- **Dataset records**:
★ ★ ★

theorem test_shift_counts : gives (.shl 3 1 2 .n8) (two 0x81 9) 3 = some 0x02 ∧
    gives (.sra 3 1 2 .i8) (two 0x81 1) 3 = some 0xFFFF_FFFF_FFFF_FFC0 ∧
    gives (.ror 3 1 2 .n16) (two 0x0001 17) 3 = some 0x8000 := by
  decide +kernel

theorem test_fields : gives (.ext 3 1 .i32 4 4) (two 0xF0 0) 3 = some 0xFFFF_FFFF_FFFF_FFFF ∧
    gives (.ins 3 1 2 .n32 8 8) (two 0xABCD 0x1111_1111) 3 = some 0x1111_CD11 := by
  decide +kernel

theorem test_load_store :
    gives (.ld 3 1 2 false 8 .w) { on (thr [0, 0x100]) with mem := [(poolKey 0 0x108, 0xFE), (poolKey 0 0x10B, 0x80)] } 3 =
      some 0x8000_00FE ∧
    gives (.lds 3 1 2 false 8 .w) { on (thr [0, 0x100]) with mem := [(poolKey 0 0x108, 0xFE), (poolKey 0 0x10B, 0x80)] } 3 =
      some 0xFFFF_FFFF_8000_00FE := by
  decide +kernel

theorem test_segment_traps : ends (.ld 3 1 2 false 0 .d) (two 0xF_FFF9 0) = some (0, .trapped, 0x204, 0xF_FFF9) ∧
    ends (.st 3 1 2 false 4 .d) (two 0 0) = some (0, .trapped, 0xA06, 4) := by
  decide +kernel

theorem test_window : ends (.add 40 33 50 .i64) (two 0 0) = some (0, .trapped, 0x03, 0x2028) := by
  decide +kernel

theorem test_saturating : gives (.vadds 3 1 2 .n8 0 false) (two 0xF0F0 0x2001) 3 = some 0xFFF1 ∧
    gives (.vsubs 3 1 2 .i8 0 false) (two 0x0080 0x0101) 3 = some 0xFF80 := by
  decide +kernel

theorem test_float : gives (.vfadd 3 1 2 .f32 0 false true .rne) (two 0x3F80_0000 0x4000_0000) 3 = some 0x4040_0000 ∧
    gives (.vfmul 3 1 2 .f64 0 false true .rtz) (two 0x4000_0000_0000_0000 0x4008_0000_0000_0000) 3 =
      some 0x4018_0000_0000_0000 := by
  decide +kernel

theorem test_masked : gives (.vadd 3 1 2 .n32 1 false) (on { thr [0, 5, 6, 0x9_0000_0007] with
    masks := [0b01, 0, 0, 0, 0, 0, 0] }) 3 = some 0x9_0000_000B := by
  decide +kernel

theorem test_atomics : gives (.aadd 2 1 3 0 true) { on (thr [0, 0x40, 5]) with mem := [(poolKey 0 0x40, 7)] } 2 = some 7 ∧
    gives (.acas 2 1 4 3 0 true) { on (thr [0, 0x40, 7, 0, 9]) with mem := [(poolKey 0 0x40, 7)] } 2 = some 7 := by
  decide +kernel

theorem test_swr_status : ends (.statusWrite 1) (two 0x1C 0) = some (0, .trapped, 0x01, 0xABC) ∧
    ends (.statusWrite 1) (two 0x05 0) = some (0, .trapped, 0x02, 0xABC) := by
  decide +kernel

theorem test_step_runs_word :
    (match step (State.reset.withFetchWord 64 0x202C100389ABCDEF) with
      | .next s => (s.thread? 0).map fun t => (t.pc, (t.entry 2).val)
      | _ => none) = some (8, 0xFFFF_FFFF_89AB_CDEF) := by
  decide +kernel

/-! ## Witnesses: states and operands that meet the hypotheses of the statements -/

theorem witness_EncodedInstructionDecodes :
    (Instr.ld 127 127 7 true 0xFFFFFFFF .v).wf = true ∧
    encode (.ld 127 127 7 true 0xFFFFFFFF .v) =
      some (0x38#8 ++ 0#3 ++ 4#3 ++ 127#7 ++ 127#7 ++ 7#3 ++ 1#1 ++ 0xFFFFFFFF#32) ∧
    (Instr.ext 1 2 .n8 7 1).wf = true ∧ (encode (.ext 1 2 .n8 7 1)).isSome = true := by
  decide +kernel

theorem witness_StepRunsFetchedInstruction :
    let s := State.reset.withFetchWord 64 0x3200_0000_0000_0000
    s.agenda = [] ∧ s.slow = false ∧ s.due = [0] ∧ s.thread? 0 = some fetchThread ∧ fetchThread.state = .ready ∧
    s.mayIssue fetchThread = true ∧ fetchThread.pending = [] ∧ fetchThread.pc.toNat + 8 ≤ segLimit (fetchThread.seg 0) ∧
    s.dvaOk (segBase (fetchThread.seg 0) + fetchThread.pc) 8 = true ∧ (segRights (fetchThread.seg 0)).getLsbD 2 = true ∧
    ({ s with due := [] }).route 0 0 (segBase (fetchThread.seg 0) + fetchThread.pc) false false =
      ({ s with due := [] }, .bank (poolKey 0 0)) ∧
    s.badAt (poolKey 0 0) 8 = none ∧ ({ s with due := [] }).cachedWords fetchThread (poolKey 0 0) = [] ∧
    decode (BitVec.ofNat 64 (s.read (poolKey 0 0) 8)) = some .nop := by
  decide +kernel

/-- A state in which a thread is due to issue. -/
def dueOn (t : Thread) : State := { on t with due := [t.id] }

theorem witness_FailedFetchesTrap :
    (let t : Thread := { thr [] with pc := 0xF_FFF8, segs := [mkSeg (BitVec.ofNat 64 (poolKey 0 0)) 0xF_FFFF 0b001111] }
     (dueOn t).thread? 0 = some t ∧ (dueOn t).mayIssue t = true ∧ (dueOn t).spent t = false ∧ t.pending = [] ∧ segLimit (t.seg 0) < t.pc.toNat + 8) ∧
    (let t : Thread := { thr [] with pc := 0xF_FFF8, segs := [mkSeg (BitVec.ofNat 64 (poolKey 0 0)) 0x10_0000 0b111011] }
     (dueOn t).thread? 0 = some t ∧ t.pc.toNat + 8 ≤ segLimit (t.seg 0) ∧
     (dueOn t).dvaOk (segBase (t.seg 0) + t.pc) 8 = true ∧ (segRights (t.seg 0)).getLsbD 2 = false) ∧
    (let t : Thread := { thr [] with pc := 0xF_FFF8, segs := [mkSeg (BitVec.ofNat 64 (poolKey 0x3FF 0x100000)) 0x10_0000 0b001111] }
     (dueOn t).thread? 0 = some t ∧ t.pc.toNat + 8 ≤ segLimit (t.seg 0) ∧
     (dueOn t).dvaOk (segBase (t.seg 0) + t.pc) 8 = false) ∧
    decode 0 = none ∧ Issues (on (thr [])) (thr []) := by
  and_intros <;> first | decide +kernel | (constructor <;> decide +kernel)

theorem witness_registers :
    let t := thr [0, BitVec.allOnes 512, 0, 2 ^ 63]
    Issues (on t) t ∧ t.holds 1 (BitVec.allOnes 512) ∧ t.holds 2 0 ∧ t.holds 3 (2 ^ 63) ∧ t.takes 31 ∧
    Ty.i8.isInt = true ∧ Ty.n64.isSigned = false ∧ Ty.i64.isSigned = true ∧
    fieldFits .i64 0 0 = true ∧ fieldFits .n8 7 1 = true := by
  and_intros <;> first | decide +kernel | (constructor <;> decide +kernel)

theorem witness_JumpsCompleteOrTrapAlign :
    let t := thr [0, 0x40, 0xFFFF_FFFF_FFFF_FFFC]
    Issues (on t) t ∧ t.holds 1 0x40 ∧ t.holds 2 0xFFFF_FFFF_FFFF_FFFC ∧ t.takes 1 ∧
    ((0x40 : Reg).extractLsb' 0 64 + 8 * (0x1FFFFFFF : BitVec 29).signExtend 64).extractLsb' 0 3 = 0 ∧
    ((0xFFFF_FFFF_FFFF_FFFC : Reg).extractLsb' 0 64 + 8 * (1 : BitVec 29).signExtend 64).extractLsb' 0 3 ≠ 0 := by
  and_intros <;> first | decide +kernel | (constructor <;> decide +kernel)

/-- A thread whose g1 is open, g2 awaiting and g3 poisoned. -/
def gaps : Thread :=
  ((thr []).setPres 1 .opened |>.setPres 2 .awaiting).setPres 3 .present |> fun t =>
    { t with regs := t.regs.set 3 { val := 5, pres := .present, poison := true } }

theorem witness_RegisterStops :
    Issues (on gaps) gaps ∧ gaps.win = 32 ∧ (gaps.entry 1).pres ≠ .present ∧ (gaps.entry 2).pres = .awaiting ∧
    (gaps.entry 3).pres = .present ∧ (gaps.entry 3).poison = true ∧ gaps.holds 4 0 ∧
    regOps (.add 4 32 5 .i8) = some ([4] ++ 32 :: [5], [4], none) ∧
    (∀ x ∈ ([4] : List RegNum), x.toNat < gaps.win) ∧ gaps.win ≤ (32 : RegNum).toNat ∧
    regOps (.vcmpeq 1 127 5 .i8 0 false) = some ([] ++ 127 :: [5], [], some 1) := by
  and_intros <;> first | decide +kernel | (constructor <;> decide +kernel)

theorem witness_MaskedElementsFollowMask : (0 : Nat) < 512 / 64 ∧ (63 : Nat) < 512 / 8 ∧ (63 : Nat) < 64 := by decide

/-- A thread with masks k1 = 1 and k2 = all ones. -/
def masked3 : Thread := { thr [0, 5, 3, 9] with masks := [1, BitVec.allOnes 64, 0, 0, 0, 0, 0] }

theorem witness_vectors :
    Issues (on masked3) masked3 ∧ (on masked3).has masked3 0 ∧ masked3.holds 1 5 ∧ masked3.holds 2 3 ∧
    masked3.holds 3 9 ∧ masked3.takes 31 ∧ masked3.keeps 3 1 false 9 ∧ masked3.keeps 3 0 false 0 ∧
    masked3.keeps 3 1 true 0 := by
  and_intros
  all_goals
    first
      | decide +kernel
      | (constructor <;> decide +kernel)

★ ★ ★

- **Aim of the exercise**: What this exercise asks for is every line of the data above with the word "pending".

- **Exercise output**:
    s.mayIssue fetchThread = true ∧ fetchThread.pending = [] ∧ fetchThread.pc.toNat + 8 ≤ segLimit (fetchThread.seg 0) ∧
     (dueOn t).thread? 0 = some t ∧ (dueOn t).mayIssue t = true ∧ (dueOn t).spent t = false ∧ t.pending = [] ∧ segLimit (t.seg 0) < t.pc.toNat + 8) ∧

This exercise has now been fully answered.